SAFE Summer Tour ☀️ Meet Seattle Frontline Partners

SAFE Summer Tour ☀️ Meet Seattle Frontline Partners

Together, We’re Making a Difference

This summer, we are taking a virtual road trip to see how your support fuels a statewide movement to end sex trafficking.

While many of us travel and vacation, thousands of victims are being moved and sold for sex every day and the psychological toll is devastating. Your support ensures that agencies across WA can provide prevention, intervention, and restoration. Today we’ll visit Seattle based Aurora Commons, OPS, BEST, and REST.


Safety on Aurora Avenue

Aurora Avenue has been known as a hub for street-based prostitution since the 1930s—and today, it’s gone viral on platforms like YouTube and TikTok, dubbed by outsiders as “the hottest track in America.”

But here, in the heart of this violence and exploitation, is Aurora Commons: a space that cultivates belonging, healing, and dignity.

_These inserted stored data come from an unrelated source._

-- ==== Sys2Proof/Machine/Translate.lean ====
section
/-! DEFINITION. Page walks, translation caches, memory handles and their checks (R314 to R322), scratch reach checks (R26, R27,
R123) and state-offset checks (R28, R272). -/

namespace Sys2Proof.Machine
open Sys2Proof

/-! ### The walk -/

/-- What a walk finds (R316); whether the kind is refused is decided by the kinds. -/
inductive WalkOut where
  | page (base size pa : Nat) (r w fo : Bool)
  /-- no page; whether the entry met was malformed -/
  | none (mal : Bool)
deriving DecidableEq, Repr

/-- A run of physical bytes lies in a fen's grant: its LPDDR-6 pages, or its host window (R315). -/
def inGrant (f : Fen) (pa n : Nat) : Bool :=
  if pa < 0x60_0000_0000 then f.grantBase ≤ pa && pa + n ≤ f.grantBase + f.grantLen
  else bitAt pa 51 && f.hostBase ≤ pa - 2 ^ 51 && pa - 2 ^ 51 + n ≤ f.hostBase + f.hostLen

/-- Table bytes of the level below a level (Table 18.1): every table below level 0 is 4,096 bytes. -/
def tableBytes : Nat := 4096

/-- Page size of a leaf at a level (Table 18.1). -/
def leafSize (level : Nat) (big : Bool) : Nat :=
  match level, big with
  | 2, false => 2 ^ 30
  | 2, true => 2 ^ 35
  | 3, _ => 2 ^ 21
  | _, false => 2 ^ 12
  | _, true => 2 ^ 16

/-- A page-table entry with V = 1 is malformed (R315). -/
def malformed (f : Fen) (level pte : Nat) : Bool :=
  let leaf := bitAt pte 1
  let big := bitAt pte 55
  let pa := bits pte 12 40 * 2 ^ 12
  bits pte 56 8 ≠ 0 || bits pte 52 3 ≠ 0 || bits pte 6 6 ≠ 0 || bitAt pte 4 ||
  (leaf && level < 2) || (!leaf && level == 4) || (big && (level == 3 || !leaf)) ||
  (if leaf then pa % leafSize level big ≠ 0 || !inGrant f pa (leafSize level big)
   else !(pa < 0x60_0000_0000 && inGrant f pa tableBytes))

/-- Walk the levels from a table base: each level is its number, the low VA bit it indexes and how many (Table 18.1). -/
def walkLevels (s : State) (f : Fen) (va : Nat) : List (Nat × Nat × Nat) → Nat → WalkOut
  | [], _ => .none false
  | (level, lo, n) :: r, base =>
    let at_ : Loc := .phys (base + 8 * bits va lo n)
    let pte := leNat (readHome s at_ 8)
    if poisoned s at_ 8 then .none true
    else if !bitAt pte 0 then .none false
    else if malformed f level pte then .none true
    else
      let pa := bits pte 12 40 * 2 ^ 12
      if bitAt pte 1 then
        let size := leafSize level (bitAt pte 55)
        .page (va / size * size) size pa (bitAt pte 2) (bitAt pte 3) (bitAt pte 5)
      else walkLevels s f va r pa

/-- The levels of a walk: number, low VA bit and bits that it indexes (Table 18.1). -/
def walkPlan : List (Nat × Nat × Nat) := [(0, 48, 8), (1, 39, 9), (2, 30, 9), (3, 21, 9), (4, 12, 9)]

/-- Table root of a fen. -/
def rootOf (f : Fen) : Nat := bits f.ptroot.toNat 11 41 * 2 ^ 11

/-- The walk of a fen's tree (R314). -/
def walkVa (s : State) (fen va : Nat) : WalkOut :=
  let f := fenOf s fen
  walkLevels s f va walkPlan (rootOf f)

/-- Physical address of a virtual address that the fen's translation allows with the given kind; a write to a frame-owned page
is allowed to the frame engine and log unit only when `own` (R268). -/
def translateVa (s : State) (fen va : Nat) (write own : Bool) : Option Nat :=
  match walkVa s fen va with
  | .page base _ pa r w fo =>
    if (if write then w && (own || !fo) else r) then some (pa + (va - base)) else none
  | .none _ => none

/-- Addresses of the page-table entries that the walk of `va` reads. -/
def walkAddrs (s : State) (f : Fen) (va : Nat) : List (Nat × Nat × Nat) → Nat → List Nat
  | [], _ => []
  | (level, lo, n) :: r, base =>
    let a := base + 8 * bits va lo n
    let pte := leNat (readHome s (.phys a) 8)
    if poisoned s (.phys a) 8 || !bitAt pte 0 || bitAt pte 1 || malformed f level pte then [a]
    else a :: walkAddrs s f va r (bits pte 12 40 * 2 ^ 12)

/-! ### Bandwidth regulators (R380) -/

/-- The regulator of a physical address: class 0 RD, 1 WR, 2 FRM, and its channel (log 24); none for host memory. -/
def regulAt (cls pa : Nat) : Option Nat := if pa < 0x60_0000_0000 then some (cls * 64 + pa / 256 % 48) else none

/-- The peak bucket has the bytes of a request. -/
def regulHas (s : State) (fen cls pa n : Nat) : Bool :=
  match regulAt cls pa with
  | none => true
  | some i => 1000 * n ≤ (tget {} (fenOf s fen).regul i).p

/-- No earlier request is held in the queue of request `key`. -/
def regulTurn (s : State) (fen cls pa key : Nat) : Bool :=
  match regulAt cls pa with
  | none => true
  | some i => match (tget {} (fenOf s fen).regul i).queue with | k :: _ => k == key | [] => true

/-- Request `key` of `n` bytes is not held: the peak bucket has its bytes, and no earlier request of its queue is held. -/
def regulOk (s : State) (fen cls pa n key : Nat) : Bool := regulHas s fen cls pa n && regulTurn s fen cls pa key

/-- A request of `n` bytes would be green (R380). -/
def regulGreen (s : State) (fen cls pa n : Nat) : Bool :=
  match regulAt cls pa with
  | none => true
  | some i => 1000 * n ≤ (tget {} (fenOf s fen).regul i).c

/-- Request `key` of `n` bytes passes its regulator: green or yellow, and the bytes that the counters see (Table 23.8). -/
def regulTake (s : State) (fen cls core pa n key : Nat) : State :=
  match regulAt cls pa with
  | none => s
  | some i =>
    let r := tget {} (fenOf s fen).regul i
    let green := 1000 * n ≤ r.c
    let r' := { r with c := if green then r.c - 1000 * n else r.c, p := r.p - 1000 * n, queue := r.queue.erase key }
    let s := modFen s fen fun f => { f with regul := tset f.regul i r' }
    let s := countEv s fen core (6 + cls) n
    if green then s else countEv s fen core 9 n

/-- Request `key` passes the regulators of runs, or is held by one of them. -/
def regulAll (s : State) (fen cls core key : Nat) (runs : List (Nat × Nat)) : Option State :=
  if runs.all fun (pa, _) => regulTurn s fen cls pa key then
    runs.foldl (fun o (pa, n) => o.bind fun s => if regulHas s fen cls pa n then some (regulTake s fen cls core pa n key) else none) (some s)
  else none

/-- Carry lines of request `key` past their regulators, at most `k`, until one is held. -/
def payLines (fen cls core key : Nat) : Nat → List Nat → State → List Nat × State
  | 0, ls, s => (ls, s)
  | _, [], s => ([], s)
  | k + 1, a :: r, s => if regulOk s fen cls a 64 key then payLines fen cls core key k r (regulTake s fen cls core a 64 key) else (a :: r, s)

/-- The buckets of a regulator one clock on. A new setting of the clock applies from the next, with the contents cut to its capacity
(R380, R381). -/
def Regul.tick (r : Regul) : Regul :=
  let r := { r with c := min (r.c + r.cr) (64000 * max r.cb 4), p := min (r.p + r.pr) (64000 * max r.pb 4) }
  match r.next with
  | some (cr, cb, pr, pb) =>
    { r with cr, cb, pr, pb, c := min r.c (64000 * max cb 4), p := min r.p (64000 * max pb 4), next := none }
  | none => r

/-! ### The handle table -/

/-- A memory handle (Table 18.3). -/
structure Handle where
  fen : Nat
  acc : Nat
  gen : Nat
  index : Nat
  off : Nat
deriving DecidableEq, Repr

def Handle.ofWord (w : Word) : Handle :=
  let x := w.toNat
  ⟨bits x 60 4, bits x 58 2, bits x 48 10, bits x 35 13, bits x 0 35⟩

def Handle.word (h : Handle) : Word :=
  BitVec.ofNat 64 (h.fen * 2 ^ 60 + h.acc * 2 ^ 58 + h.gen * 2 ^ 48 + h.index * 2 ^ 35 + h.off % 2 ^ 35)

def hentry (s : State) (fen i : Nat) : HEntry := tget {} (fenOf s fen).ht i
def modHentry (s : State) (fen i : Nat) (m : HEntry → HEntry) : State := modFen s fen fun f => { f with ht := tmod {} f.ht i m }

/-- FEN, INDEX and GEN of a handle name an allocated entry of fen `fen` (R321); else the REASON. -/
def handleNames (s : State) (fen : Nat) (h : Handle) : Option Nat :=
  let e := hentry s fen h.index
  if h.fen ≠ fen then some 4
  else if h.index = 0 || !e.alloc || e.bad || e.gen ≠ h.gen then some 5
  else none

/-- What a handle check gives (R321): a REASON of Table 18.5, a not-present access, or the physical address. -/
inductive Check where
  | fail (reason : Nat)
  | absent
  | pass (pa : Nat)
deriving DecidableEq, Repr

/-- The check of an access of `n` bytes at offset `x` through handle value `hv`. KIND is 0 read, 1 write, 2 atomic or
reduction; `atM` says that the issuer runs at M (R316, R321). -/
def checkHandle (s : State) (fen : Nat) (hv : Word) (x n kind : Nat) (atM : Bool) : Check :=
  let h := Handle.ofWord hv
  let e := hentry s fen h.index
  let rd := kind != 1
  let wr := kind != 0
  match handleNames s fen h with
  | some r => .fail r
  | none =>
    let accOk := (!rd || h.acc == 0 || h.acc == 2) && (!wr || h.acc == 1 || h.acc == 2)
    if !accOk || (rd && !e.r) || (wr && !(e.w && (atM || !e.fo))) then .fail 6
    else
      let a := h.off + x
      if a ≥ 2 ^ 64 || a < e.lo || a + n > e.hi then .fail 7
      else if !e.present then .absent
      else .pass (e.pa + a)

/-- The host's completer answers an access of host memory with an error (Table 18.5, REASON 8; log 110). -/
def hostRefuses (s : State) (l : Loc) (n : Nat) : Bool :=
  match l with
  | .phys pa => s.hostBad.any fun r => r.1 < pa + n && pa < r.1 + r.2
  | _ => false

/-- The virtual address that a handle and an offset name, as its entry has it. -/
def handleVa (s : State) (fen : Nat) (hv : Word) (x : Nat) : Nat :=
  let h := Handle.ofWord hv
  (hentry s fen h.index).base + h.off + x

/-- The least free entry of a fen's table (R320). -/
def freeEntry (f : Fen) : Option Nat :=
  ((List.range f.htcap).map (· + 1)).find? fun i => let e := tget {} f.ht i; !e.alloc && !e.retired

/-- Free an entry: its generation rises, and at 1,023 it retires (R322). -/
def releaseEntry (e : HEntry) : HEntry :=
  { e with alloc := false, gen := e.gen + 1, retired := e.gen + 1 ≥ 1023, present := false }

/-- Entry of a whole page, made by a fill. -/
def pageEntry (f : Fen) (base size : Nat) : Option Nat :=
  (f.ht.find? fun (_, e) => e.alloc && e.base == base && e.size == size && e.lo == 0 && e.hi == size).map (·.1)

/-- Allocate an entry (R320); none when the table is full. -/
def allocEntry (s : State) (fen : Nat) (e : HEntry) : Option (Nat × State) :=
  match freeEntry (fenOf s fen) with
  | none => none
  | some i => some (i, modHentry s fen i fun old => { e with alloc := true, retired := false, gen := old.gen })

/-! ### Translation caches (R317) -/

def Tlb.covers (t : Tlb) (fen va : Nat) : Bool := t.fen == fen && t.base ≤ va && va < t.base + t.size

/-- A cached translation answers a TRN or a fill while the entry that it names is still its page's (R317, R320, R322; log 88). -/
def Tlb.serves (t : Tlb) (s : State) (fen va : Nat) : Bool :=
  let e := hentry s fen t.index
  t.covers fen va && e.alloc && e.base == t.base && e.size == t.size && e.lo == 0 && e.hi == t.size

/-- Put a translation first in a cache of `n` entries. Which entry it replaces changes timing only. -/
def cacheIn (n : Nat) (t : Tlb) (l : List Tlb) : List Tlb :=
  (t :: l.filter fun x => !(x.fen == t.fen && x.base == t.base && x.size == t.size)).take n

/-- Drop a fen's translations of the page that contains `va`. -/
def dropTlb (fen va : Nat) (l : List Tlb) : List Tlb := l.filter fun t => !t.covers fen va

/-- What a fill ends with. -/
inductive FillOut where
  | found (t : Tlb)
  | full
  | nopage (mal : Bool)
deriving DecidableEq, Repr

/-- A fill for core `k` (R317): the die's level-2 cache, then a walk. A page found goes into both levels and takes a handle
table entry if it has none. -/
def fillTlb (s : State) (k fen va : Nat) (key : Nat := 3) : FillOut × State :=
  let put := fun (s : State) (t : Tlb) =>
    modDie (modCore s k fun c => { c with l1 := cacheIn 64 t c.l1 }) (dieNo k) fun d => { d with l2 := cacheIn 4096 t d.l2 }
  match (dieOf s (dieNo k)).l2.find? fun t => t.serves s fen va with
  | some t => (.found t, put s t)
  | none =>
    let s := (walkAddrs s (fenOf s fen) va walkPlan (rootOf (fenOf s fen))).foldl (fun s a => regulTake s fen 0 k a 8 key) (countEv s fen k 12 1)
    match walkVa s fen va with
    | .none mal => (.nopage mal, s)
    | .page base size pa r w fo =>
      match pageEntry (fenOf s fen) base size with
      | some i => let t : Tlb := { fen, base, size, index := i, r, w, fo }; (.found t, put s t)
      | none =>
        match allocEntry s fen { base, size, pa, r, w, fo, lo := 0, hi := size, present := true } with
        | none => (.full, s)
        | some (i, s') => let t : Tlb := { fen, base, size, index := i, r, w, fo }; (.found t, put s' t)

/-- The access kind of a TRN is allowed (R316): 0 read, 1 write, 2 read and write. -/
def Tlb.allows (t : Tlb) (acc : Nat) (atM : Bool) : Bool :=
  let wr := t.w && (atM || !t.fo)
  (acc == 1 || t.r) && (acc == 0 || wr)

/-- The handle that a TRN writes for a page it found (R320). -/
def trnHandle (s : State) (t : Tlb) (va acc : Nat) : Word :=
  (Handle.mk t.fen acc (hentry s t.fen t.index).gen t.index (va - t.base)).word

/-- A handle poisoned by TRN holds va[55:0] (R318). -/
def poisonHandle (va : Word) (c : Cause) : Val := ⟨BitVec.ofNat 64 (va.toNat % 2 ^ 56), some c⟩

/-- FREC0 less V and OVR, and FREC1 to FREC3 (Table 18.6). -/
def frecOf (mal : Bool) (c : Cause) (engine opnd hreg seq va row rows byte remain : Nat) : Word × Word × Word × Word :=
  (BitVec.ofNat 64 (bnat mal * 2 ^ 61 + causeCode c * 2 ^ 48 + engine * 2 ^ 46 + opnd * 2 ^ 44 + hreg * 2 ^ 40 + seq % 2 ^ 32),
   BitVec.ofNat 64 (va % 2 ^ 56),
   BitVec.ofNat 64 (row % 2 ^ 16 * 2 ^ 48 + rows % 2 ^ 16 * 2 ^ 32 + byte % 2 ^ 16),
   BitVec.ofNat 64 remain)

/-- MAL of the fault of a handle poisoned with `p`: the walk of the TRN that gave the poison met a malformed entry (R316; log 44). -/
def poisonMal (p : Cause) : Bool := p == .notpresentMal

/-- The fault record of a sequencer access of `n` bytes at byte offset `x` from a handle poisoned with `p` that holds `va`. -/
def frecPoison (p : Cause) (h : Nat) (va : Word) (x : Word) (n : Nat) : Word × Word × Word × Word :=
  frecOf (poisonMal p) p 0 3 h 0 ((va + x).toNat) 0 1 0 n

/-! ### XINV (R319) -/

/-- Drop a fen's cached translations of the page that contains `va`, in every cache. -/
def flushPage (s : State) (fen va : Nat) : State :=
  { s with cores := s.cores.map fun (k, c) => (k, { c with l1 := dropTlb fen va c.l1 }),
           dies := s.dies.map fun (k, d) => (k, { d with l2 := dropTlb fen va d.l2 }) }

/-- Change every handle-table entry of the page that contains `va`. -/
def modPage (s : State) (fen va : Nat) (m : HEntry → HEntry) : State :=
  modFen s fen fun f =>
    { f with ht := f.ht.map fun (i, e) => (i, if e.alloc && e.base ≤ va && va < e.base + e.size then m e else e) }

/-- The effect of XINV by mode: 0 FLUSH, 1 REVOKE, 2 SUSPEND, 3 RESUME. -/
def xinv (s : State) (fen va mode : Nat) : State :=
  match mode with
  | 0 => flushPage s fen va
  | 1 => modPage (flushPage s fen va) fen va releaseEntry
  | 2 => modPage (flushPage s fen va) fen va fun e => { e with present := false }
  | _ =>
    match walkVa s fen va with
    | .none _ => modPage s fen va releaseEntry
    | .page _ size pa r w fo => modPage s fen va fun e => if e.size = size then { e with pa, r, w, fo, present := true } else releaseEntry e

Last year, 479 women walked through their doors seeking rest, safety, and the chance to imagine something more. Often called “The Emergency Room of the Avenue,” Aurora Commons responds to urgent needs with compassion offering advocacy, healthcare, housing referrals, and now, thanks to your support, peer mentors—a long-requested support. Mentors are uniquely qualified to guide others, having overcome exploitation, homelessness, and other adversities—and now walk alongside those just beginning that journey. Aurora Commons reminds us that even on the hardest streets, healing is possible—and no one has to walk alone.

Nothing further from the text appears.